Markets traded within a narrow range on Monday as they continued to process the impact of last Friday’s robust jobs report, which pushed Treasury yields higher. Despite a recent surge in commodity prices counteracting the disinflationary trend, the solid backdrop of US economic growth likely dissuades the Federal Reserve from cutting rates. The New York Fed’s latest Survey of Consumer Expectations showed that one-year inflation expectations remained steady at 3% for the third consecutive month.1 However, median year-ahead expected price changes increased across all surveyed goods. 1

Equity markets closed slightly higher on Tuesday as investors adopted a wait-and-see approach with key events such as CPI data and bank earnings due later in the week.

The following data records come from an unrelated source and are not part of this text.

-- ==== Sys2Proof/Machine/FbMem.lean ====
section
/-! DEFINITION. Loads and stores of function-block code (R153-R155), the register blocks a non-vital task may reach
(R381, R453) and PMRD (R182). -/

namespace Sys2Proof.Machine

open Sys2Proof

/-- The address of a load or store (R153), a 32-bit sum. -/
def ldstAddr (t : Task) (ib : Bool) (rs1 : Reg) (imm : BitVec 12) : Nat :=
  ((if ib then t.ib else 0) + getX t rs1 + sext12 imm).toNat

/-- The cycle of some context that began at an activation has not ended its phase L in a lane. -/
def activationIn (act : Nat) (L : Lane) : Bool :=
  L.cfg.ctxs.any fun x =>
    let c := ctxRun L x.num
    x.present && x.num != 0 && c.busy && cycleRound x c.cyc.toNat == act

/-- The round of the session's activation. -/
def actRound (s : State) : Nat := (s.grp.session.elim 0 fun x => x.act).toNat

/-- A lane sees the module in SERVICE: an activation is a cause of RECOVERY to the end of its cycle's phase L (R458, R517). -/
def seesService (s : State) (L : Lane) : Bool :=
  if s.mod.activating then
    s.mod.op == .recovery && !activationIn (actRound s) L && !recovering { s with mod := { s.mod with activating := false } }
  else s.mod.op == .service

/-- Task reads of counters return values (R182, R453, R458): SERVICE, no activation, no self-test in the lane, PMU_USER 1. -/
def userOpen (s : State) (L : Lane) : Bool := seesService s L && !L.selfTest.running && s.grp.settings.pmuUser

/-- What a task reads of a counter register at an offset of the block (R453): VALUE_LO, VALUE_HI or USER_OPEN. -/
def ctrRead (s : State) (L : Lane) (off : Nat) : Word :=
  if 0x200 ≤ off then boolWord (userOpen s L)
  else if userOpen s L then
    let v := laneCtrValue s.free L (off / 0x20)
    if off % 0x20 < 4 then v.setWidth 32 else (v >>> 32).setWidth 32
  else 0

/-- The number a load of n bytes takes from its place. -/
def loadNat (s : State) (L : Lane) (a n : Nat) : Where → Nat
  | .sram => laneNat L a n
  | .valuz off => (valuzRead (L.valuz.toList[3]?.getD {}) (off / 4 * 4)).toNat / 2 ^ (8 * (off % 4)) % 2 ^ (8 * n)
  | .ctr off => (ctrRead s L (off / 4 * 4)).toNat / 2 ^ (8 * (off % 4)) % 2 ^ (8 * n)

/-- A load of n bytes (R153): the checks, then rd from the number loaded. -/
def fbLoad (s : State) (l : LaneId) (i : Instr) (ib : Bool) (rd rs1 : Reg) (imm : BitVec 12) (n : Nat)
    (ext : Nat → Word) : State :=
  fbRun s l i fun L t =>
    let a := ldstAddr t ib rs1 imm
    match accessCheck L t a n false with
    | .error c => .fault c
    | .ok w =>
      fbSet t rd (ext (loadNat s L a n w)) 1 [{ cls := 1, n := 1, priv := 0, addr := some (BitVec.ofNat 32 a) }]
        [BitVec.ofNat 64 (loadNat s L a n w)]

/-- A register of channel 3 after a store of n bytes (R380): the bytes merge into what the register reads as; GO and
ABORT act. Of both in one write ABORT acts first, so that the scan it ends no longer holds GO off (R382; DESIGN CHOICE, log 145). -/
def valuzStore (L : Lane) (t : Task) (off n v : Nat) : Lane :=
  let r := off / 4 * 4
  let old := (valuzRead (L.valuz.toList[3]?.getD {}) r).toNat
  let sh := 2 ^ (8 * (off % 4))
  let merged := old - (old / sh % 2 ^ (8 * n)) * sh + v % 2 ^ (8 * n) * sh
  let w := BitVec.ofNat 32 merged
  if r = 0x20 then
    let L1 := if w.getLsbD 1 then modLaneValuz L 3 valuzStop else L
    if w.getLsbD 0 then modLaneValuz L1 3 fun c => valuzStart c (laneScanOk L1 3 (some t.ctx)) else L1
  else modLaneValuz L 3 fun c => valuzWrite c r w true false

/-- A store of n bytes (R153): the checks, then the bytes wait in the outbound buffer and are signed (R39, R41). -/
def fbStore (s : State) (l : LaneId) (i : Instr) (ib : Bool) (rs rs1 : Reg) (imm : BitVec 12) (n : Nat) : State :=
  match fbTask? s l with
  | none => s
  | some t =>
    let L := lane s l
    let a := ldstAddr t ib rs1 imm
    let v := (getX t rs).toNat % 2 ^ (8 * n)
    match accessCheck L t a n true with
    | .error c => ctxFault s l t c 0 ((encodeFb i).getD 0)
    | .ok w =>
      let d : FbDone :=
        { task := some { t with pc := t.pc + 4 }, weight := 1,
          stores := if w = .sram then storeBytes a n v else [],
          items := [storeItem a (BitVec.ofNat 32 v)],
          evs := [{ cls := 2, n := 1, priv := 0, addr := some (BitVec.ofNat 32 a) }] }
      match w with
      | .valuz off => windowFull l (setLane s l (valuzStore (fbCommit L t d) t off n v))
      | _ => windowFull l (commitOrWait s l t d)

/-! ## The LDST group -/

/-- LD: rd ← word (R153). -/
def execLd (l : LaneId) (ibBase : Bool) (rd rs1 : Reg) (imm : BitVec 12) (s : State) :
    Host.Outcome State Fault Refusal :=
  .next (fbLoad s l (.ld l ibBase rd rs1 imm) ibBase rd rs1 imm 4 fun v => BitVec.ofNat 32 v)

/-- LDH: rd ← halfword, sign-extended (R153). -/
def execLdh (l : LaneId) (ibBase : Bool) (rd rs1 : Reg) (imm : BitVec 12) (s : State) :
    Host.Outcome State Fault Refusal :=
  .next (fbLoad s l (.ldh l ibBase rd rs1 imm) ibBase rd rs1 imm 2 fun v => (BitVec.ofNat 16 v).signExtend 32)

/-- LDHU: rd ← halfword, zero-extended (R153). -/
def execLdhu (l : LaneId) (ibBase : Bool) (rd rs1 : Reg) (imm : BitVec 12) (s : State) :
    Host.Outcome State Fault Refusal :=
  .next (fbLoad s l (.ldhu l ibBase rd rs1 imm) ibBase rd rs1 imm 2 fun v => BitVec.ofNat 32 v)

/-- LDB: rd ← byte, sign-extended (R153). -/
def execLdb (l : LaneId) (ibBase : Bool) (rd rs1 : Reg) (imm : BitVec 12) (s : State) :
    Host.Outcome State Fault Refusal :=
  .next (fbLoad s l (.ldb l ibBase rd rs1 imm) ibBase rd rs1 imm 1 fun v => (BitVec.ofNat 8 v).signExtend 32)

/-- LDBU: rd ← byte, zero-extended (R153). -/
def execLdbu (l : LaneId) (ibBase : Bool) (rd rs1 : Reg) (imm : BitVec 12) (s : State) :
    Host.Outcome State Fault Refusal :=
  .next (fbLoad s l (.ldbu l ibBase rd rs1 imm) ibBase rd rs1 imm 1 fun v => BitVec.ofNat 32 v)

/-- ST: word ← source (R153). -/
def execSt (l : LaneId) (ibBase : Bool) (rs rs1 : Reg) (imm : BitVec 12) (s : State) :
    Host.Outcome State Fault Refusal :=
  .next (fbStore s l (.st l ibBase rs rs1 imm) ibBase rs rs1 imm 4)

/-- STH: halfword ← source[15:0] (R153). -/
def execSth (l : LaneId) (ibBase : Bool) (rs rs1 : Reg) (imm : BitVec 12) (s : State) :
    Host.Outcome State Fault Refusal :=
  .next (fbStore s l (.sth l ibBase rs rs1 imm) ibBase rs rs1 imm 2)

/-- STB: byte ← source[7:0] (R153). -/
def execStb (l : LaneId) (ibBase : Bool) (rs rs1 : Reg) (imm : BitVec 12) (s : State) :
    Host.Outcome State Fault Refusal :=
  .next (fbStore s l (.stb l ibBase rs rs1 imm) ibBase rs rs1 imm 1)

/-- PMRD (R182): a counter's low or high part; forbidden in a vital context, an operand fault above 15, 0 when task
reads are closed. -/
def execPmrd (l : LaneId) (rd : Reg) (imm : BitVec 12) (high : Bool) (s : State) : Host.Outcome State Fault Refusal :=
  .next (fbRun s l (.pmrd l rd imm high) fun L t =>
    if (ctxCfg? L.cfg t.ctx).elim false (·.vital) then .fault 10
    else if 15 < imm.toNat then .fault 13
    else
      let v := ctrRead s L (0x20 * imm.toNat + (if high then 4 else 0))
      fbSet t rd v 1 [] [v.setWidth 64])

end Sys2Proof.Machine
end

Small business optimism, as measured by the National Federation of Independent Businesses (NFIB) index, declined to 88.5, its lowest level since December 2012.2

Wednesday saw a sharp decline in equity markets after the release of the CPI report. March’s headline CPI increased by 0.4% month on month, surpassing estimates of 0.3%, while core CPI rose 0.4%, higher than estimates of 0.3%.3 Annualized headline CPI and core CPI also exceeded estimates. 3 The primary drivers of the month-on-month increase were shelter and gasoline prices, but core services such as transportation and medical care also saw rises. 3 A weak 10-year Treasury auction exacerbated rate pressures, with 10-year yields surpassing 4.5% for the first time since November. The likelihood of a June rate cut dropped to 21%, down from 60% prior to the CPI release. Elsewhere, crude oil prices surged after reports of potential missile strikes on Israel by Iran and its allies.

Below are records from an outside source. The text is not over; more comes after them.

-- ==== Sys2Proof/Certificates/Slice0/Obligations.lean ====
section
/-! DEFINITION. The statements for the provers. -/

open Sys2Proof Sys2Proof.Machine

/-! ## Function-block code: arithmetic -/

/-- ADD, SUB, MUL, ABS and ADDI on signed values saturate (R147, R150, R151): the result is the exact one clamped to 32 bits,
whichever registers are named; a write to X0 is discarded, every other register keeps its value, the PC goes to the next
word, and nothing is stored. -/
def Obligations.SaturatingArithmetic : Prop :=
  ∀ (s : State) (l : LaneId) (T : Task) (rd a b : Reg) (i : BitVec 12), Ready s l T →
    Commits (.add l rd a b) l s (Writes s l T rd (clamp32 ((getX T a).toInt + (getX T b).toInt)) 1) ∧
    Commits (.sub l rd a b) l s (Writes s l T rd (clamp32 ((getX T a).toInt - (getX T b).toInt)) 1) ∧
    Commits (.mul l rd a b) l s (Writes s l T rd (clamp32 ((getX T a).toInt * (getX T b).toInt)) 2) ∧
    Commits (.abs l rd a) l s (Writes s l T rd (clamp32 (getX T a).toInt.natAbs) 1) ∧
    Commits (.addi l rd a i) l s (Writes s l T rd (clamp32 ((getX T a).toInt + i.toInt)) 1)

/-- DIV and MOD (R148): for a divisor other than 0, quotient and remainder satisfy the division identity with the
quotient truncated toward zero, clamped, and the remainder bearing the dividend's sign; by 0 the limits of the rule. -/
def Obligations.DivisionAndRemainder : Prop :=
  ∀ (s : State) (l : LaneId) (T : Task) (rd a b : Reg), Ready s l T →
    (getX T b = 0 →
      Commits (.div l rd a b) l s
        (Writes s l T rd (if (getX T a).toInt < 0 then 0x80000000 else 0x7FFFFFFF) 8) ∧
      Commits (.mod l rd a b) l s (Writes s l T rd 0 8)) ∧
    (getX T b ≠ 0 → ∃ q r : Int,
      (getX T a).toInt = q * (getX T b).toInt + r ∧ r.natAbs < (getX T b).toInt.natAbs ∧
      (r ≠ 0 → (0 < r ↔ 0 < (getX T a).toInt)) ∧
      Commits (.div l rd a b) l s (Writes s l T rd (clamp32 q) 8) ∧
      Commits (.mod l rd a b) l s (Writes s l T rd (BitVec.ofInt 32 r) 8))

/-- The logical instructions work bit by bit, their immediates zero-extended; MIN, MAX, MINI and MAXI compare signed values,
their immediates sign-extended (R146, R150, R151). -/
def Obligations.LogicMinimumMaximum : Prop :=
  ∀ (s : State) (l : LaneId) (T : Task) (rd a b : Reg) (i : BitVec 12), Ready s l T →
    Commits (.and l rd a b) l s (Writes s l T rd (getX T a &&& getX T b) 1) ∧
    Commits (.or l rd a b) l s (Writes s l T rd (getX T a ||| getX T b) 1) ∧
    Commits (.xor l rd a b) l s (Writes s l T rd (getX T a ^^^ getX T b) 1) ∧
    Commits (.andn l rd a b) l s (Writes s l T rd (getX T a &&& ~~~(getX T b)) 1) ∧
    Commits (.andi l rd a i) l s (Writes s l T rd (getX T a &&& i.setWidth 32) 1) ∧
    Commits (.ori l rd a i) l s (Writes s l T rd (getX T a ||| i.setWidth 32) 1) ∧
    Commits (.xori l rd a i) l s (Writes s l T rd (getX T a ^^^ i.setWidth 32) 1) ∧
    Commits (.min l rd a b) l s (Writes s l T rd (BitVec.ofInt 32 (min (getX T a).toInt (getX T b).toInt)) 1) ∧
    Commits (.max l rd a b) l s (Writes s l T rd (BitVec.ofInt 32 (max (getX T a).toInt (getX T b).toInt)) 1) ∧
    Commits (.mini l rd a i) l s (Writes s l T rd (BitVec.ofInt 32 (min (getX T a).toInt i.toInt)) 1) ∧
    Commits (.maxi l rd a i) l s (Writes s l T rd (BitVec.ofInt 32 (max (getX T a).toInt i.toInt)) 1)

/-- Shifts move each bit by the amount, rs2[4:0] or imm[4:0]; zeros come in, or the sign in SAR and SARI (R146, R150, R151).
An immediate with a bit of [11:5] set is an illegal instruction (R145). -/
def Obligations.Shifts : Prop :=
  ∀ (s : State) (l : LaneId) (T : Task) (rd a b : Reg) (i : BitVec 12), Ready s l T →
    (∃ v, Commits (.shl l rd a b) l s (Writes s l T rd v 1) ∧
      ∀ k, k < 32 → v.getLsbD k =
        ((getX T b).toNat % 32 ≤ k && (getX T a).getLsbD (k - (getX T b).toNat % 32))) ∧
    (∃ v, Commits (.shr l rd a b) l s (Writes s l T rd v 1) ∧
      ∀ k, k < 32 → v.getLsbD k = (getX T a).getLsbD (k + (getX T b).toNat % 32)) ∧
    (∃ v, Commits (.sar l rd a b) l s (Writes s l T rd v 1) ∧
      v.toInt = (getX T a).toInt / 2 ^ ((getX T b).toNat % 32)) ∧
    (i.toNat < 32 →
      (∃ v, Commits (.shli l rd a i) l s (Writes s l T rd v 1) ∧
        ∀ k, k < 32 → v.getLsbD k = (i.toNat ≤ k && (getX T a).getLsbD (k - i.toNat))) ∧
      (∃ v, Commits (.shri l rd a i) l s (Writes s l T rd v 1) ∧
        ∀ k, k < 32 → v.getLsbD k = (getX T a).getLsbD (k + i.toNat)) ∧
      (∃ v, Commits (.sari l rd a i) l s (Writes s l T rd v 1) ∧
        v.toInt = (getX T a).toInt / 2 ^ i.toNat)) ∧
    (32 ≤ i.toNat →
      Completes (.shli l rd a i) s (Faults s l T 1) ∧ Completes (.shri l rd a i) s (Faults s l T 1) ∧
      Completes (.sari l rd a i) s (Faults s l T 1))

/-- Compares write 1 for true and 0 for false (R149); SLTIU compares both sides unsigned after sign extension (R150, R151). -/
def Obligations.Compares : Prop :=
  ∀ (s : State) (l : LaneId) (T : Task) (rd a b : Reg) (i : BitVec 12), Ready s l T →
    Commits (.seq l rd a b) l s (Writes s l T rd (if getX T a = getX T b then 1 else 0) 1) ∧
    Commits (.sne l rd a b) l s (Writes s l T rd (if getX T a = getX T b then 0 else 1) 1) ∧
    Commits (.slt l rd a b) l s (Writes s l T rd (if (getX T a).toInt < (getX T b).toInt then 1 else 0) 1) ∧
    Commits (.sltu l rd a b) l s (Writes s l T rd (if (getX T a).toNat < (getX T b).toNat then 1 else 0) 1) ∧
    Commits (.sge l rd a b) l s (Writes s l T rd (if (getX T a).toInt < (getX T b).toInt then 0 else 1) 1) ∧
    Commits (.sgeu l rd a b) l s (Writes s l T rd (if (getX T a).toNat < (getX T b).toNat then 0 else 1) 1) ∧
    Commits (.slti l rd a i) l s (Writes s l T rd (if (getX T a).toInt < i.toInt then 1 else 0) 1) ∧
    Commits (.sltiu l rd a i) l s
      (Writes s l T rd (if (getX T a).toNat < (i.signExtend 32).toNat then 1 else 0) 1) ∧
    Commits (.seqi l rd a i) l s (Writes s l T rd (if (getX T a).toInt = i.toInt then 1 else 0) 1)

/-- LUI, LI, MOVIB, TIML, TIMH, CIXL and CIXH write their value into rd (R152, R168, R181). -/
def Obligations.ImmediatesAndTaskValues : Prop :=
  ∀ (s : State) (l : LaneId) (T : Task) (rd : Reg) (i : BitVec 20), Ready s l T →
    Commits (.lui l rd i) l s (Writes s l T rd (i ++ (0 : BitVec 12)) 1) ∧
    Commits (.li l rd i) l s (Writes s l T rd (BitVec.ofInt 32 i.toInt) 1) ∧
    Commits (.movib l rd) l s (Writes s l T rd T.ib 1) ∧
    Commits (.timl l rd) l s (Writes s l T rd (T.now.extractLsb' 0 32) 1) ∧
    Commits (.timh l rd) l s (Writes s l T rd (T.now.extractLsb' 32 32) 1) ∧
    Commits (.cixl l rd) l s (Writes s l T rd (T.cyc.extractLsb' 0 32) 1) ∧
    Commits (.cixh l rd) l s (Writes s l T rd (T.cyc.extractLsb' 32 32) 1)

/-! ## Function-block code: memory -/

/-- A load of an aligned address in the context's own instance range reads the bytes as M sees them, little-endian, extended
as the instruction says (R141, R153-R155); the address is a 32-bit sum, with IB where the form has it. -/
def Obligations.LoadsReadOwnRange : Prop :=
  ∀ (s : State) (l : LaneId) (T : Task) (c : CtxCfg) (ib : Bool) (rd b : Reg) (i : BitVec 12) (a : Nat), Ready s l T →
    ctxCfg? (lane s l).cfg T.ctx = some c →
    a = ((if ib then T.ib else 0) + getX T b + i.signExtend 32).toNat →
    c.base ≤ a →
    (a + 4 ≤ c.base + c.size → a % 4 = 0 → Commits (.ld l ib rd b i) l s (Writes s l T rd (seenWord s l a) 1)) ∧
    (a + 2 ≤ c.base + c.size → a % 2 = 0 →
      Commits (.ldh l ib rd b i) l s (Writes s l T rd ((seenHalf s l a).signExtend 32) 1) ∧
      Commits (.ldhu l ib rd b i) l s (Writes s l T rd ((seenHalf s l a).setWidth 32) 1)) ∧
    (a + 1 ≤ c.base + c.size →
      Commits (.ldb l ib rd b i) l s (Writes s l T rd ((seen s l a).signExtend 32) 1) ∧
      Commits (.ldbu l ib rd b i) l s (Writes s l T rd ((seen s l a).setWidth 32) 1))

/-- A store to an aligned address in the context's own instance range, over no instance header, changes exactly the bytes
of its width as M loads them, little-endian; no byte has reached the SRAM yet (R41, R141, R153-R155, R163). -/
def Obligations.StoresWriteOwnRange : Prop :=
  ∀ (s : State) (l : LaneId) (T : Task) (c : CtxCfg) (ib : Bool) (r b : Reg) (i : BitVec 12) (a n : Nat), Ready s l T →
    ctxCfg? (lane s l).cfg T.ctx = some c →
    a = ((if ib then T.ib else 0) + getX T b + i.signExtend 32).toNat →
    c.base ≤ a → a + n ≤ c.base + c.size → a % n = 0 → overHeader (lane s l) a n = false → NoStaging s l a n →
    let after (x : Nat) : Byte := if a ≤ x ∧ x < a + n then byteOf (getX T r) (x - a) else seen s l x
    (n = 4 → Commits (.st l ib r b i) l s (StoresOn s l { T with pc := T.pc + 4 } 1 after)) ∧
    (n = 2 → Commits (.sth l ib r b i) l s (StoresOn s l { T with pc := T.pc + 4 } 1 after)) ∧
    (n = 1 → Commits (.stb l ib r b i) l s (StoresOn s l { T with pc := T.pc + 4 } 1 after))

Thursday brought some relief to the markets as the headline PPI for March came in slightly lower than expected at 0.2% and core PPI met consensus at 0.2%.4 Final demand goods prices decreased by 0.1%, primarily due to a 1.6% drop in the energy prices index, while services rose by 0.3%.4 This cooler-than-expected PPI report contributed to a rebound in the markets, which ended the day just shy of their highest levels.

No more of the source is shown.